* ABOUT THIS TASK *
Check each line below for the word "rejoinAt", and copy those that have it.

Stored items
/-- SWEEP (R8, R9): the next sweep falls 1 s later; an entry aged 8 s or more is marked LOST, and PEER_LOST is raised
once for each that was not marked; an entry aged 60 s or more is deleted. LAST_HEARD_EXPIRY adds SILENCE and, where
ISOLATED was clear, sets it with ISOLATION_ON and ends a rejoin hold (R13). REJOIN_HOLD_EXPIRY clears REJOINING
(R16). That a SWEEP whose timer is stopped changes nothing is log 13, the model's reading. -/
def Obligations.SweepAndIsolationTimersRun : Prop :=
  ((∀ (s : State) (at' : Nat), s.pv.sweepAt = some at' → EventCounts s →
     let now := max s.now at'
     let old (e : PeerEntry) : Bool := decide (8000 ≤ now - e.received)
     ∃ events, RaisedTimes s.sp.events .peerLost
         (s.pv.entries.countP fun e => old e && !e.lostMark) events ∧
       exec .sweep s = .next { s with
         now := now
         pv := { s.pv with
           sweepAt := some (at' + 1000)
           entries := (s.pv.entries.filter fun e => decide (now - e.received < 60000)).map fun e =>
             if old e then { e with lostMark := true } else e }
         sp := { s.sp with events := events } }) ∧
   (∀ s : State, s.pv.sweepAt = none → exec .sweep s = .next s)) ∧
  ((∀ (s : State) (at' : Nat), s.pv.lastHeardAt = some at' →
     ∃ t, exec .lastHeardExpiry s = .next t ∧
       Reacted { s with
         now := max s.now at'
         pv := { s.pv with
           lastHeardAt := none
           isolated := true
           causeSilence := true
           rejoining := s.pv.isolated && s.pv.rejoining
           rejoinAt := if s.pv.isolated then s.pv.rejoinAt else none }
         sp := { s.sp with
           events := if s.pv.isolated then s.sp.events
             else s.sp.events.raise .isolationOn } } t) ∧
   (∀ (s : State) (at' : Nat), s.pv.rejoinAt = some at' →
     ∃ t, exec .rejoinHoldExpiry s = .next t ∧
       Reacted { s with
         now := max s.now at'
         pv := { s.pv with rejoining := false, rejoinAt := none } } t))

/-- A good frame that carries the own stall (R34, R35, R133): it is counted, DUPLICATE_STALL is raised, and the post
enters LOCKOUT: nothing is left to send, the setpoint is 0 and ENABLE low. In LOCKOUT only the count and the event
change; during a restart's wait the duplicate is held (R177). That the line level stands as an abandoned attempt left it
is log 32, the model's choice. -/
def Obligations.DuplicateStallLocksOut : Prop :=
  ∀ (s : State) (c : Instr), s.receives = true →
    ((∃ kind, c = .duplicateStall kind) ∨ (∃ seq f, c = .standing s.lp.stall seq f) ∨
      (∃ seq reason, c = .leave s.lp.stall seq reason) ∨
      (∃ seq f, c = .dispatch s.lp.stall seq f) ∨ (∃ seq f, c = .curb s.lp.stall seq f)) →
    let met : State := { s with
      lp := { s.lp with stats := { s.lp.stats with
        received := satSucc 65535 s.lp.stats.received } }
      sp := { s.sp with events := s.sp.events.raise .duplicateStall } }
    ∃ t, exec c s = .next t ∧
      (s.sp.restarting = none → s.sp.mode ≠ .lockout → t.sp.mode = .lockout ∧
        Reacted { met with
          lp := { met.lp with queue := [], inFlight := none, standingAt := none }
          cc := if s.cc.state.enabled then converterOff s.cc else { s.cc with setpoint := 0 }
          vl := { s.vl with pollAt := pollIn s .lockout }
          sp := { met.sp with mode := .lockout } } t) ∧
      (s.sp.restarting = none → s.sp.mode = .lockout → Reacted met t) ∧
      (∀ r, s.sp.restarting = some r →
        Reacted { met with sp := { met.sp with
          restarting := some { r with duplicateHeld := true } } } t)

/-- A frame handed in for sending (R22, R23, R35, R37): with room it goes behind its own class and before the lower
ones; into a full queue it goes in place of the oldest frame of the lowest class if its own is higher, else it is
dropped; both are counted, with FRAME_DROPPED. In CONFIG and LOCKOUT it is refused. Taking the head frame (R26):
without a frame in flight, with one waiting and the line idle, it leaves the queue with the own sequence number,
which advances modulo 256, as its first attempt; a STANDING is filled at that moment (R27). Otherwise nothing is
taken. -/
def Obligations.QueueTakesAndYieldsFrames : Prop :=
  (∀ (s : State) (f : QueuedFrame),
     s.lp.queue.Pairwise (fun a b => b.rank ≤ a.rank) → s.lp.queue.length ≤ 8 →
     let placed (q : List QueuedFrame) : List QueuedFrame :=
       q.filter (fun g => decide (f.rank ≤ g.rank)) ++ f ::
         q.filter (fun g => decide (g.rank < f.rank))
     (s.sp.mode = .config ∨ s.sp.mode = .lockout → s.enqueue f = s) ∧
     (s.sp.mode ≠ .config → s.sp.mode ≠ .lockout →
       (s.lp.queue.length < 8 →
         s.enqueue f = { s with lp := { s.lp with queue := placed s.lp.queue } }) ∧
       (s.lp.queue.length = 8 →
         let dropped : State := { s with
           lp := { s.lp with stats := { s.lp.stats with
             queueDrops := satSucc 65535 s.lp.stats.queueDrops } }
           sp := { s.sp with events := s.sp.events.raise .frameDropped } }
         ((∃ g ∈ s.lp.queue, f.rank ≤ g.rank ∧ ∀ h ∈ s.lp.queue, g.rank ≤ h.rank) →
           s.enqueue f = dropped) ∧
         (∀ before g after, s.lp.queue = before ++ g :: after → g.rank < f.rank →
           (∀ h ∈ before, g.rank < h.rank) → (∀ h ∈ after, h.rank = g.rank) →
           s.enqueue f = { dropped with
             lp := { dropped.lp with queue := placed (before ++ after) } })))) ∧
  (∀ s : State,
     (∀ f q, s.lp.queue = f :: q → s.lp.inFlight = none → s.lp.lineIdle = true →
       s.sp.mode ≠ .config → s.sp.mode ≠ .lockout →
       s.takeFrame = { s with lp := { s.lp with
         queue := q
         inFlight := some ⟨s.lp.seq, s.bodyOf f, 1, .sending⟩
         seq := (s.lp.seq + 1) % 256
         lineIdle := false } }) ∧
     (s.lp.queue = [] ∨ s.lp.inFlight ≠ none ∨ s.lp.lineIdle = false ∨ s.sp.mode = .config ∨
       s.sp.mode = .lockout → s.takeFrame = s) ∧
     (∀ c, s.bodyOf (.curb c) = .curb c) ∧ (∀ d, s.bodyOf (.dispatch d) = .dispatch d) ∧
     s.bodyOf .leave = .leave ∧
     s.bodyOf .standing = .standing {
       mode := s.sp.mode
       isolated := s.pv.isolated
       rejoining := s.pv.rejoining
       cut := s.cu.cutHold
       cls := min 3 s.cls
       offer := min 600 s.offer
       share := min 600 (min s.ap.result s.offer)
       actual := min 600 s.cc.measured
       energy := min 6000 s.energy
       served := s.call.map (·.callId)
       temperature := if s.sp.config.sensorFitted then s.cu.sample else none })

/-- LINE_IDLE (R26, R30): a waiting frame is taken, a collided frame's backoff begins, or the next attempt begins, in
which a STANDING may not offer while ISOLATED, REJOINING, cut or out of ACTIVE (R28). That LINE_IDLE while the own
attempt is under way changes nothing, and leaves the line busy, is the model's reading (log 12, log 13). -/
def Obligations.LineIdleLetsTheLineBeUsed : Prop :=
  ∀ s : State,
    (s.lp.inFlight = none →
      exec .lineIdle s = .next
        ({ s with lp := { s.lp with lineIdle := true } } : State).takeFrame) ∧
    (∀ f, s.lp.inFlight = some f →
      (f.phase = .sending → exec .lineIdle s = .next s) ∧
      (∀ slots, f.phase = .awaitingIdle slots →
        exec .lineIdle s = .next { s with lp := { s.lp with
          lineIdle := true
          inFlight := some { f with phase := .backoff (s.now + slots) } } }) ∧
      (∀ ends, f.phase = .backoff ends →
        exec .lineIdle s = .next { s with lp := { s.lp with lineIdle := true } }) ∧
      (f.phase = .awaitingLine →
        exec .lineIdle s = .next { s with lp := { s.lp with
          lineIdle := false
          inFlight := some { f with
            phase := .sending
            body := match f.body with
              | .standing a =>
                .standing (if s.pv.isolated = true ∨ s.pv.rejoining = true ∨ s.cu.cutHold = true ∨
                  s.sp.mode ≠ .active then { a with offer := 0 } else a)
              | b => b } } }))

/-- STANDING_TIMER (R24, R25): the timer starts again with a drawn interval of 1000 ms to 1100 ms; a queued STANDING
stands for the new one, else one goes to the tail, or a full queue drops it; then a frame may be taken. That an expiry
of the stopped timer changes nothing is log 13, the model's reading. -/
def Obligations.StandingTimerEnqueuesOne : Prop :=
  (∀ (s : State) (at' : Nat), s.lp.standingAt = some at' → s.sp.mode ≠ .config →
    s.sp.mode ≠ .lockout →
    let now := max s.now at'
    let queued : Bool := s.lp.queue.any (·.isStanding)
    let full : Bool := !queued && decide (8 ≤ s.lp.queue.length)
    ∃ (interval : Nat) (v : State), 1000 ≤ interval ∧ interval ≤ 1100 ∧
      v = { s with
        now := now
        draws := s.draws + 1
        lp := { s.lp with
          standingAt := some (now + interval)
          queue := if queued || full then s.lp.queue else s.lp.queue ++ [.standing]
          stats := { s.lp.stats with
            queueDrops := if full then satSucc 65535 s.lp.stats.queueDrops
              else s.lp.stats.queueDrops } }
        sp := { s.sp with
          events := if full then s.sp.events.raise .frameDropped else s.sp.events } } ∧
      exec .standingTimer s = .next v.takeFrame) ∧
  (∀ s : State, s.lp.standingAt = none → exec .standingTimer s = .next s)

/-- ECHO_SUCCESS (R29, R14, R15): the frame leaves flight and is counted as sent, the echo-failure count is 0, the
last own outcome ECHOED; ISOLATED clears where a STANDING was accepted less than 1 s ago (log 16). An echoed LEAVE
ends a restart's wait (R177). That the command carries the line's level is log 12, and that a completed restart drops
the items read log 36, the model's readings. -/
def Obligations.EchoSuccessEndsTheFrame : Prop :=
  ∀ (s : State) (f : InFlight) (idle : Bool), s.lp.inFlight = some f → f.phase = .sending →
    let clears : Bool := s.pv.isolated &&
      s.pv.lastAccepted.any fun at' => decide (s.now - at' < 1000)
    let u : State := { s with
      lp := { s.lp with
        inFlight := none
        echoFailures := 0
        lineIdle := idle
        stats := { s.lp.stats with sent := satSucc 65535 s.lp.stats.sent } }
      pv := { s.pv with
        lastOutcome := .echoed
        isolated := s.pv.isolated && !clears
        causeSilence := s.pv.causeSilence && !clears
        causeEcho := s.pv.causeEcho && !clears
        rejoining := s.pv.rejoining || clears
        rejoinAt := if clears then some (s.now + 2000) else s.pv.rejoinAt }
      sp := { s.sp with
        events := if clears then s.sp.events.raise .isolationOff else s.sp.events } }
    (f.body ≠ .leave ∨ s.sp.restarting = none →
      ∃ t, exec (.echoSuccess idle) s = .next t ∧ Reacted u t) ∧
    (f.body = .leave → ∀ r, s.sp.restarting = some r →
      ∃ (t : State) (echo standing : Nat), exec (.echoSuccess idle) s = .next t ∧
        10000 ≤ echo ∧ echo ≤ 11000 ∧ 1000 ≤ standing ∧ standing ≤ 1100 ∧
        Reacted (restartedInto u
          (if r.duplicateHeld then .lockout
            else if r.origin = .hold ∨ r.origin = .dormant then .dormant
            else .active) echo standing) t)

/-- COLLISION (R30, R31, R14): before the eighth attempt a backoff of 1 ms to 16 ms is drawn for the next one, which
begins from an idle line; the eighth gives the frame up, counted as an echo failure with FRAME_DROPPED, and the third
failure in a row isolates the post. BACKOFF_END begins the next attempt on an idle line, or waits for it. That both
commands carry the line's level is log 12, the model's reading. -/
def Obligations.CollisionBacksOff : Prop :=
  ∀ (s : State) (f : InFlight) (idle : Bool), s.lp.inFlight = some f →
    (f.phase = .sending → f.attempt < 8 →
      ∃ slots, 1 ≤ slots ∧ slots ≤ 16 ∧
        exec (.collision idle) s = .next { s with
          draws := s.draws + 1
          lp := { s.lp with
            lineIdle := idle
            stats := { s.lp.stats with collisions := satSucc 65535 s.lp.stats.collisions }
            inFlight := some { f with
              attempt := f.attempt + 1
              phase := if idle then .backoff (s.now + slots) else .awaitingIdle slots } } }) ∧
    (f.phase = .sending → 8 ≤ f.attempt →
      let third : Bool := decide (2 ≤ s.lp.echoFailures)
      let isolates : Bool := third && !s.pv.isolated
      ∃ t, exec (.collision idle) s = .next t ∧
        Reacted { s with
          lp := { s.lp with
            lineIdle := idle
            inFlight := none
            echoFailures := if third then 3 else s.lp.echoFailures + 1
            stats := { s.lp.stats with
              collisions := satSucc 65535 s.lp.stats.collisions
              attemptDrops := satSucc 65535 s.lp.stats.attemptDrops } }
          pv := { s.pv with
            lastOutcome := .notEchoed
            isolated := s.pv.isolated || third
            causeEcho := s.pv.causeEcho || third
            rejoining := s.pv.rejoining && !isolates
            rejoinAt := if isolates then none else s.pv.rejoinAt }
          sp := { s.sp with
            events :=
              if isolates then (s.sp.events.raise .frameDropped).raise .isolationOn
              else s.sp.events.raise .frameDropped } } t) ∧
    (∀ ends, f.phase = .backoff ends →
      exec (.backoffEnd true) s = .next { s with
        now := max s.now ends
        lp := { s.lp with
          lineIdle := false
          inFlight := some { f with
            phase := .sending
            body := match f.body with
              | .standing a =>
                .standing (if s.pv.isolated = true ∨ s.pv.rejoining = true ∨ s.cu.cutHold = true ∨
                  s.sp.mode ≠ .active then { a with offer := 0 } else a)
              | b => b } } } ∧
      exec (.backoffEnd false) s = .next { s with
        now := max s.now ends
        lp := { s.lp with
          lineIdle := false
          inFlight := some { f with phase := .awaitingLine } } })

* SOLUTION TO THIS PROBLEM *
           rejoinAt := if s.pv.isolated then s.pv.rejoinAt else none }
   (∀ (s : State) (at' : Nat), s.pv.rejoinAt = some at' →
         pv := { s.pv with rejoining := false, rejoinAt := none } } t))
        rejoinAt := if clears then some (s.now + 2000) else s.pv.rejoinAt }
            rejoinAt := if isolates then none else s.pv.rejoinAt }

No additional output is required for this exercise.